My all-time favorite novel is Grapes of Wrath by John Steinbeck. Early in the book, a turtle is making a slow journey down the road that Tom Joad will travel. One car swerves to avoid the turtle, and one car swerves to hit it and knocks the turtle end over end into a ditch. Tenaciously, the turtle climbs back onto the road and continues his journey. Joad comes along and picks him up to take home to his niece for a pet. After several subtle attempts, the turtle eventually escapes and again, continues his journey.
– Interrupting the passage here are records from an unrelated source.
-- ==== Sys2Proof/Proofs/ResponseFormat.lean ====
section
/-!
PROOFS. The response of every command (R68): the fields of `RSP0`, what a refused and what an executed command answers
(R98, R142, R144, R145, R171), and the obligation `ResponseFormat` from them.
-/

namespace Sys2Proof.Proofs
open Sys2Proof.Machine Sys2Proof.Claims

/-! ### The fields of `RSP0` -/

section
variable (opc : BitVec 8) (c m : Bool) (e : Err)

theorem rsp0_opc : (rsp0 opc c m e).extractLsb' 24 8 = opc := by
  rw [rsp0]
  iterate 4 rw [BitVec.extractLsb'_append_eq_of_le (by decide)]
  exact BitVec.extractLsb'_eq_self

theorem rsp0_zeros : (rsp0 opc c m e).extractLsb' 10 14 = 0 := by
  rw [rsp0]
  iterate 3 rw [BitVec.extractLsb'_append_eq_of_le (by decide)]
  exact BitVec.extractLsb'_append_eq_right

theorem rsp0_configured : (rsp0 opc c m e).getLsbD 9 = c := by
  simp only [rsp0, BitVec.getLsbD_append, BitVec.getLsbD_ofBool]
  rfl

theorem rsp0_match : (rsp0 opc c m e).getLsbD 8 = m := by
  simp only [rsp0, BitVec.getLsbD_append, BitVec.getLsbD_ofBool]
  rfl

theorem rsp0_err : (rsp0 opc c m e).extractLsb' 0 8 = e.code := BitVec.extractLsb'_append_eq_right

end

/-! ### The error code of a command -/

theorem errorOf_config (k : BitVec 8) (len : BitVec 16) (rs : Word) (s : State) :
    errorOf (.config k len rs) s =
      if len = 0 then if normSize rs ≤ Config.maxBuckets then 0x00 else 0x04 else 0x02 := by
  by_cases hlen : len = 0 <;> simp [errorOf, fieldOk, hlen]

theorem errorOf_hash (k : BitVec 8) (seed : Word) (p : List Byte) (s : State) :
    errorOf (.hash k seed p) s = if k = 0 then 0x00 else 0x02 := by
  by_cases hk : k = 0 <;> simp [errorOf, fieldOk, hk]

theorem errorOf_add (k : BitVec 8) (p : List Byte) (s : State) :
    errorOf (.add k p) s = if k = 0 then if s.configured then 0x00 else 0x03 else 0x02 := by
  by_cases hk : k = 0 <;> simp [errorOf, fieldOk, hk]

theorem errorOf_query (k : BitVec 8) (p : List Byte) (s : State) :
    errorOf (.query k p) s = if k = 0 then if s.configured then 0x00 else 0x03 else 0x02 := by
  by_cases hk : k = 0 <;> simp [errorOf, fieldOk, hk]

theorem errorOf_config_eq_zero_iff {k : BitVec 8} {len : BitVec 16} {rs : Word} {s : State} :
    errorOf (.config k len rs) s = 0 ↔ len = 0 ∧ normSize rs ≤ Config.maxBuckets := by
  simp [errorOf_config, ite_eq_iff]

theorem errorOf_hash_eq_zero_iff {k : BitVec 8} {seed : Word} {p : List Byte} {s : State} :
    errorOf (.hash k seed p) s = 0 ↔ k = 0 := by
  simp [errorOf_hash]

theorem errorOf_add_eq_zero_iff {k : BitVec 8} {p : List Byte} {s : State} :
    errorOf (.add k p) s = 0 ↔ k = 0 ∧ s.configured = true := by
  simp [errorOf_add, ite_eq_iff]

theorem errorOf_query_eq_zero_iff {k : BitVec 8} {p : List Byte} {s : State} :
    errorOf (.query k p) s = 0 ↔ k = 0 ∧ s.configured = true := by
  simp [errorOf_query, ite_eq_iff]

/-! ### Refused commands -/

/-- A command with an error code other than 0 is refused with it (R171, R177). -/
theorem exec_refused {i : Instr} {s : State} (h : errorOf i s ≠ 0) :
    ∃ e : Err, e.code = errorOf i s ∧ exec i s = .next (raise i.opc e s) := by
  cases i with
  | config k len rs =>
    rw [errorOf_config] at h ⊢
    split_ifs at h ⊢ with hlen hsize
    · exact absurd rfl h
    · subst hlen
      exact ⟨.capacity, rfl, execConfig_capacity k (Nat.lt_of_not_le hsize) s⟩
    · exact ⟨.field, rfl, execConfig_field hlen rs s⟩
  | hash k seed p =>
    rw [errorOf_hash] at h ⊢
    split_ifs at h ⊢ with hk
    · exact absurd rfl h
    · exact ⟨.field, rfl, execHash_field hk seed p s⟩
  | add k p =>
    rw [errorOf_add] at h ⊢
    split_ifs at h ⊢ with hk hc
    · exact absurd rfl h
    · subst hk
      exact ⟨.noCfg, rfl, execAdd_noCfg p (Bool.eq_false_iff.2 hc)⟩
    · exact ⟨.field, rfl, execAdd_field hk p s⟩
  | query k p =>
    rw [errorOf_query] at h ⊢
    split_ifs at h ⊢ with hk hc
    · exact absurd rfl h
    · subst hk
      exact ⟨.noCfg, rfl, execQuery_noCfg p (Bool.eq_false_iff.2 hc)⟩
    · exact ⟨.field, rfl, execQuery_field hk p s⟩

/-! ### Executed commands -/

/-- `MATCH` of an executed command (R145): every bit of a `QUERY`'s rounds is set. -/
def matchOf : Instr → State → Bool
  | .query _ p, s => (indices p s.k.toNat s.size).all fun q => s.bitSet q.1 q.2
  | .config _ _ _, _ => false
  | .hash _ _ _, _ => false
  | .add _ _, _ => false

/-- `DATA` of an executed command (R68): the new `SIZE`, the hash, or 0. -/
def dataOf : Instr → Word
  | .config _ _ rs => BitVec.ofNat 32 (normSize rs)
  | .hash _ seed p => hash32 p seed
  | .add _ _ => 0
  | .query _ _ => 0

theorem matchOf_eq_true_iff {i : Instr} {s : State} :
    matchOf i s = true ↔ ∃ k p, i = .query k p ∧ ∀ q ∈ indices p s.k.toNat s.size, s.bitSet q.1 q.2 = true := by
  cases i with
  | query k p => simp [matchOf]
  | config | hash | add => simp [matchOf]

/-- Where `testBits` meets no missing bucket it answers whether every bit is set, although it stops at the first that
is clear (R146). -/
theorem testBits_ok_inv {s : State} {ps : List (Nat × Nat)} {m : Bool} (h : testBits s ps = .ok m) :
    m = ps.all fun p => s.bitSet p.1 p.2 := by
  induction ps with
  | nil =>
    cases h
    rfl
  | cons p ps ih =>
    by_cases hp : p.1 < s.size
    · rw [testBits, testBit_of_lt hp] at h
      rw [List.all_cons]
      cases hb : s.bitSet p.1 p.2 with
      | false =>
        rw [hb] at h
        cases h
        rfl
      | true =>
        rw [hb] at h
        exact ih h
    · rw [testBits, testBit_of_ge (Nat.le_of_not_lt hp)] at h
      cases h

/-- A command with error code 0 that completes has answered its `MATCH` and `DATA`, and a `CONFIG` holds its size. -/
theorem exec_executed {i : Instr} {s t : State} (he : errorOf i s = 0) (h : exec i s = .next t) :
    ∃ u, t = respond i.opc .none (matchOf i s) (dataOf i) u ∧ u.rsp = s.rsp ∧
      ∀ k len rs, i = .config k len rs → u.size = normSize rs := by
  cases i with
  | config k len rs =>
    obtain ⟨rfl, hsize⟩ := errorOf_config_eq_zero_iff.1 he
    cases (execConfig_ok k hsize s).symm.trans h
    exact ⟨_, rfl, rfl, fun _ _ _ hi => by cases hi; rfl⟩
  | hash k seed p =>
    obtain rfl := errorOf_hash_eq_zero_iff.1 he
    cases (execHash_ok seed p s).symm.trans h
    exact ⟨s, rfl, rfl, fun _ _ _ hi => by cases hi⟩
  | add k p =>
    obtain ⟨rfl, hc⟩ := errorOf_add_eq_zero_iff.1 he
    obtain ⟨u, hu, rfl⟩ := orFault_next_inv ((execAdd_cfg p hc).symm.trans h)
    exact ⟨u, rfl, by rw [(setBits_ok_inv hu).1], fun _ _ _ hi => by cases hi⟩
  | query k p =>
    obtain ⟨rfl, hc⟩ := errorOf_query_eq_zero_iff.1 he
    obtain ⟨m, hm, rfl⟩ := orFault_next_inv ((execQuery_cfg p hc).symm.trans h)
    obtain rfl := testBits_ok_inv hm
    exact ⟨s, rfl, rfl, fun _ _ _ hi => by cases hi⟩

/-! ### The response -/

/-- Settles O48: a command's response is that of its refusal or of its execution, by its error code; a reserved opcode
gives the whole next state of R69. -/
theorem responseFormat : Obligations.ResponseFormat := by
  refine ⟨fun i s t h => ?_, fun s hdr ws hr hcmd hres => ⟨_, reservedOpcodeIsRefused s hdr ws hr hcmd hres, rfl⟩⟩
  by_cases he : errorOf i s = 0
  · obtain ⟨u, rfl, hrsp, hsize⟩ := exec_executed he h
    refine ⟨rsp0 i.opc u.configured (matchOf i s) .none, dataOf i, by rw [respond_rsp, hrsp], rsp0_opc ..,
      rsp0_zeros .., rsp0_configured .., (rsp0_err ..).trans he.symm, ?_, fun hne => absurd he hne, fun _ => ⟨?_, ?_, ?_⟩⟩
    · simp only [rsp0_match, matchOf_eq_true_iff, he, true_and]
    · rintro k len rs rfl
      rw [respond_size, hsize k len rs rfl, dataOf]
    · rintro k seed p rfl
      rfl
    · rintro k p (rfl | rfl) <;> rfl
  · obtain ⟨e, hcode, hraise⟩ := exec_refused he
    cases hraise.symm.trans h
    refine ⟨rsp0 i.opc s.configured false e, 0, raise_rsp .., rsp0_opc .., rsp0_zeros .., rsp0_configured ..,
      (rsp0_err ..).trans hcode, ?_, fun _ => rfl, fun h0 => absurd h0 he⟩
    simp only [rsp0_match, he, false_and, and_false, exists_false, Bool.false_eq_true]

end Sys2Proof.Proofs
end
It was whimsical, but somehow compelling, and in that the turtle’s scene was a thumbnail account of the Joad family’s journey. Some people were kind to them as they made their way to California to find work as fruit pickers, but more people tried to “knock them off the road.” Even their journey in the dilapidated truck was turtle-like in that they carried their home, or shell, with them on their journey. No matter what befell them, they continued to push on.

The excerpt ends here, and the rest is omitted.